How I use Anki to learn mathematics

by ArthurRainbow7 min read7th Dec 201612 comments


Spaced RepetitionScholarship & Learning
Personal Blog
Here is my first less wrong post (after years spent blogging in French). I discovered  Anki on this blog. I'm now sharing the tips I've been using for months to learn mathematics with Anki. Example(s) of deck can be found on

I'm a French researcher in fundamental computer science, which essentially means that I do mathematics all day long. But my biggest problem is that I'm really bad at learning mathematics. Let me give an example. Hopefully, you should be able to understand even if you don't know the domains I'm using in my examples. One day, I wanted to discover what category theory is. Another day, I wanted to read an introduction to number theory. Two subjects which seem really interesting. And the first pages of those books seems to be crystal clear. After 10 or 20 pages, I have already forgotten the definitions given in the first page, and I am lost. Definitions are not hard, there is just too many of them.

Let me emphasize that I'm speaking of learning definitions you understand. As far as I know, it is mathematically useless to learn things you do not understand. (Apart, may be, if you try to  learn the first digits of Pi, or some few things like that).

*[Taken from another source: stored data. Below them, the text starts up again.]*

/-! ### Errors (spec/43_sequencer_commands.md R170) -/

/-- A command that changes a register is answered OK (43_sequencer_commands.md R170). -/
theorem Effect.emit_or_ok {i : Instr} {s s' : State} (h : Effect s i s') :
    (∃ out, s' = s.emit out) ∨ ∃ tail, s'.rout = s.rout ++ 0#8 :: tail := by
  cases h with
  | respond i st opc payload => exact .inl ⟨_, rfl⟩
  | init => exact .inr ⟨_, rfl⟩
  | update data s1 opc payload hp ha =>
    obtain ⟨-, -, -, -, -, hrout⟩ := absorb_frame ha
    exact .inr ⟨_, congrArg (· ++ _) hrout⟩
  | final => exact .inr ⟨_, rfl⟩

/-- Settles O29, by the cases of what a step can do. -/
theorem errorsChangeNoRegister : Obligations.ErrorsChangeNoRegister := by
  intro s s' status tail h hrout hst
  obtain ⟨-, cin, out, rfl⟩ | ⟨i, rest, -, he⟩ := step_next_cases h
  · rfl
  obtain ⟨out, rfl⟩ | ⟨tail', hok⟩ := he.emit_or_ok
  · rfl
  · obtain ⟨rfl, -⟩ := List.cons.inj (List.append_cancel_left (hrout.symm.trans hok))
    exact absurd rfl hst

/-! ### INIT (spec/43_sequencer_commands.md R171 to R173) -/

/-- `t` is `s` with a new hash started in it, as far as the variant uses the registers, and its OK
response (43_sequencer_commands.md R173). -/
structure Started (v : Variant) (ln : Bool) (op : InitOperands) (s t : State) : Prop where
  phase : t.phase = .ready
  variant : t.variant = v
  diglen : t.diglen = op.digestLen
  lastnode : t.lastnode = ln
  chain : lowWords v.w t.h = initialChain v op
  counter : counterOf v t.t = 0
  block : blockOf v t.buf = initialBlock v op
  fill : t.fill = initialFill v op
  cin : t.cin = s.cin
  rout : t.rout = s.rout ++ response .ok opcInit []

theorem key_length_of_wellFormed {v : Variant} {ln : Bool} {op : InitOperands}
    (h : (initCommand v ln op).WellFormed) : op.key.length = op.keyLen.toNat := by
  have hop : op.wellFormed = true := by
    cases v with
    | b => exact h
    | s =>
      obtain ⟨hop, -⟩ := Bool.and_eq_true_iff.mp h
      exact hop
  obtain ⟨hkey, -⟩ := op.wellFormed_iff.mp hop
  exact hkey

theorem LegalConfig.key_le_bb {v : Variant} {op : InitOperands} (hl : LegalConfig v op)
    (hkey : op.key.length = op.keyLen.toNat) : op.key.length ≤ v.bb :=
  hkey.le.trans (hl.keyLen_le.trans (kmax_le_bb v))

theorem exec_initCommand_of_legal {v : Variant} {op : InitOperands} (hl : LegalConfig v op)
    (hkey : op.key.length = op.keyLen.toNat) (ln : Bool) (s : State) :
    ∃ t, exec (initCommand v ln op) s = .next t ∧ Started v ln op s t := by
  have hlen := initialBlock_length (hl.key_le_bb hkey)
  have hc := (configOk_iff_legalConfig v op).mpr hl
  rw [exec_initCommand]
  obtain ⟨hc', -⟩ | ⟨-, buf, hm, he⟩ | ⟨-, hm, -⟩ := doInit_cases v ln op s
  · cases hc.symm.trans hc'
  · refine ⟨_, he, rfl, rfl, rfl, rfl, lowWords_initialRegs v op s.h, ?_, ?_, rfl, rfl, rfl⟩
    · simp [counterOf_setCounter]
    · simpa using blockOf_memWrite_of_end hm (by simpa using hlen)
  · cases (memWrite_of_le v s.buf 0 _ (by simp [hlen])).symm.trans hm

theorem exec_initCommand_of_not_legal {v : Variant} {op : InitOperands} (hl : ¬ LegalConfig v op)
    (ln : Bool) (s : State) :
    exec (initCommand v ln op) s = .next (s.emit (response .configError opcInit [])) := by
  rw [exec_initCommand, doInit, if_neg (mt (configOk_iff_legalConfig v op).mp hl)]
  rfl

theorem initialBlock_eq {v : Variant} {op : InitOperands} (hkey : op.key.length = op.keyLen.toNat) :
    initialBlock v op =
      if op.keyLen = 0#8 then zeros v.bb else op.key ++ zeros (v.bb - op.keyLen.toNat) := by
  rw [initialBlock, hkey]

/-- Settles O32: in variant B the used parts of `h` and `t` are the whole registers. -/
theorem initBCreatesAHash : Obligations.InitBCreatesAHash := by
  intro ln op s hwf
  have hkey := key_length_of_wellFormed (v := .b) hwf
  refine ⟨fun hl => ?_, fun hl => exec_initCommand_of_not_legal hl ln s⟩
  obtain ⟨t, he, h⟩ := exec_initCommand_of_legal hl hkey ln s
  have hh : t.h = foldParams laneB (paramBlockB op) := (lowWords_full t.h).symm.trans h.chain
  have ht : t.t = 0#128 :=
    BitVec.eq_of_toNat_eq ((Nat.mod_eq_of_lt t.t.isLt).symm.trans h.counter)
  exact ⟨t, he, h.phase, h.variant, h.diglen, h.lastnode, hh, ht,
    h.block.trans (initialBlock_eq hkey), h.fill, h.cin, h.rout⟩

/-- Settles O33: the same on the parts variant S uses. -/
theorem initSCreatesAHash : Obligations.InitSCreatesAHash := by
  intro ln op s hwf
  have hkey := key_length_of_wellFormed (v := .s) hwf
  refine ⟨fun hl => ?_, fun hl => exec_initCommand_of_not_legal hl ln s⟩
  obtain ⟨t, he, h⟩ := exec_initCommand_of_legal hl hkey ln s
  exact ⟨t, he, h.phase, h.variant, h.diglen, h.lastnode, h.chain, h.counter,
    h.block.trans (initialBlock_eq hkey), h.fill, h.cin, h.rout⟩

/-- Settles O34: a successful INIT writes every part the variant uses. -/
theorem initForgetsThePreviousHash : Obligations.InitForgetsThePreviousHash := by
  intro v ln op s1 s2 t1 t2 hl hcin hrout h1 h2
  have h := doInit_sameOutcome_of_configOk ((configOk_iff_legalConfig v op).mpr hl) hcin hrout ln
  rw [exec_initCommand] at h1 h2
  rwa [h1, h2] at h

/-! ### UPDATE (spec/43_sequencer_commands.md R174, R175) -/

theorem exec_update_of_absorb {data : List Byte} {s s' : State} (hp : s.phase = .ready)
    (ha : absorb data s = some s') :
    exec (.update data) s = .next (s'.emit (response .ok opcUpdate [])) := by
  simp only [exec, execUpdate, if_pos hp, ha]
  rfl

theorem exec_update_of_not_ready {s : State} (hp : s.phase ≠ .ready) (data : List Byte) :
    exec (.update data) s = .next (s.emit (response .stateError opcUpdate [])) :=
  if_neg hp

theorem makeRoom_of_full {s : State} (h : s.fill.toNat = s.variant.bb) : s.makeRoom = s.startBlock :=
  if_pos h

theorem makeRoom_of_lt {s : State} (h : s.fill.toNat < s.variant.bb) : s.makeRoom = s :=
  if_neg h.ne

/-- With room in the block a byte is stored at index `fill`. -/
theorem absorbByte_of_lt {s : State} (h : s.fill.toNat < s.variant.bb) (b : Byte) :
    absorbByte b s = some (s.withBlock (putBytes s.buf s.fill.toNat [b]) (s.fill + 1#8)) := by
  rw [absorbByte_eq_map, makeRoom_of_lt h, memWrite_of_le _ _ _ _ h]
  rfl

/-- On a full block a byte starts a new one. -/
theorem absorbByte_of_full {s : State} (h : s.fill.toNat = s.variant.bb) (b : Byte) :
    absorbByte b s = some (s.startBlock.withBlock (putBytes s.buf 0 [b]) 1#8) := by
  have hlt := makeRoom_fill_lt h.le
  rw [makeRoom_of_full h] at hlt
  rw [absorbByte_eq_map, makeRoom_of_full h, memWrite_of_le _ _ _ _ hlt]
  rfl

theorem fill_succ_toNat {s : State} (h : s.fill.toNat < s.variant.bb) :
    (s.fill + 1#8).toNat = s.fill.toNat + 1 := by
  have := bb_le s.variant
  simp; omega

/-- Bytes that fit the rest of the block are one write of the buffer. -/
theorem absorb_of_fits {data : List Byte} {s : State}
    (h : s.fill.toNat + data.length ≤ s.variant.bb) :
    absorb data s = some (s.withBlock (putBytes s.buf s.fill.toNat data)
      (BitVec.ofNat 8 (s.fill.toNat + data.length))) := by
  induction data generalizing s with
  | nil => simp [absorb, putBytes, State.withBlock]
  | cons b bs ih =>
    simp only [List.length_cons] at h ⊢
    have hlt : s.fill.toNat < s.variant.bb := by omega
    have hfill := fill_succ_toNat hlt
    simp only [absorb, absorbByte_of_lt hlt]
    rw [ih (by simp only [State.withBlock_fill, hfill, State.withBlock_variant]; omega)]
    simp only [State.withBlock_fill, hfill, State.withBlock_buf, putBytes]
    simp only [State.withBlock, Nat.add_assoc, Nat.add_comm 1]

/-- Settles O36: the bytes are one write of the buffer, which is in range. -/
theorem updateWithinABlockOnlyStores : Obligations.UpdateWithinABlockOnlyStores := by
  intro data s hp hfit
  obtain ⟨-, hbytes⟩ := memWrite_eq_some _ _ _ _ _ (memWrite_of_le s.variant s.buf _ data hfit)
  exact ⟨_, exec_update_of_absorb hp (absorb_of_fits hfit), rfl, hbytes⟩

/-- Settles O38: there is no byte to store. -/
theorem emptyUpdateChangesNoRegister : Obligations.EmptyUpdateChangesNoRegister :=
  fun _ hp => exec_update_of_absorb hp rfl

/-- Settles O35: the staged bytes fill the empty block exactly. -/
theorem keyBlockIsAFirstUpdate : Obligations.KeyBlockIsAFirstUpdate := by
  intro v ln op s t1 buf hwf hl hk h1
  have hkey := key_length_of_wellFormed hwf
  obtain ⟨t, he, h⟩ := exec_initCommand_of_legal hl hkey ln s
  cases he.symm.trans h1
  have hblock : initialBlock v op = op.key ++ zeros (v.bb - op.keyLen.toNat) := by
    rw [initialBlock_eq hkey, if_neg hk]
  have hlen : (initialBlock v op).length = v.bb := initialBlock_length (hl.key_le_bb hkey)
  rw [← hblock]
  have hfit : 0 + (initialBlock v op).length ≤ v.bb := by omega
  have hb := blockOf_memWrite_of_end (memWrite_of_le v buf 0 _ hfit) (by omega)
  refine ⟨_, exec_update_of_absorb h.phase (absorb_of_fits (h.variant ▸ hfit)), ?_⟩
  refine ⟨rfl, rfl, rfl, fun _ => rfl, fun _ => rfl, fun _ => rfl, fun _ => rfl, fun _ => rfl,
    fun _ => ?_, fun _ => ?_⟩
  · exact h.variant ▸ hb.trans h.block.symm
  · simp [h.fill, initialFill, hk, hlen]

/-- F on a full block, for either variant. -/
theorem startBlock_chain (s : State) :
    lowWords s.variant.w s.startBlock.h = compress (laneOf s.variant) (lowWords s.variant.w s.h)
      (blockOf s.variant s.buf) (counterOf s.variant s.startBlock.t) false false :=
  lowWords_compressRegs ..

/-- Settles O37: the byte is stored in the block that F has just read. -/
theorem updateOnAFullBlockCompresses : Obligations.UpdateOnAFullBlockCompresses := by
  intro b s hp hfull
  have ha : absorb [b] s = some (s.startBlock.withBlock (putBytes s.buf 0 [b]) 1#8) := by
    simp [absorb, absorbByte_of_full hfull]
  have hbb : 0 + [b].length ≤ s.variant.bb := by cases hv : s.variant <;> simp [Variant.bb]
  obtain ⟨-, hbytes⟩ := memWrite_eq_some _ _ _ _ _ (memWrite_of_le s.variant s.buf 0 [b] hbb)
  have hchain := startBlock_chain s
  exact ⟨_, exec_update_of_absorb hp ha, rfl, counterOf_advanceCounter ..,
    fun hv => by rw [hv] at hchain; exact hchain, fun hv => by rw [hv] at hchain; exact hchain,
    hbytes 0, fun i hi => (hbytes i).trans (if_neg (by simp; omega))⟩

In the category theory example, definitions are explained by showing how well-known properties of algebra or of topology are special cases of the introduced category definition. Those examples are really helpful to understand the definitions. Indeed, it allows my mind to go from new notions to known notions. For example, I recall that Epi and Mono are generalization of injective and of surjective. Or of surjective and injective. I can't remember which is which. But at least I know that an arrow can both be Epi and Mono. And even know that I know that Epi in Sets are surjective, I still don't know which of the properties of surjection remains. Which is a trouble since having only the Set example would imply that Epi and Mono imply Iso.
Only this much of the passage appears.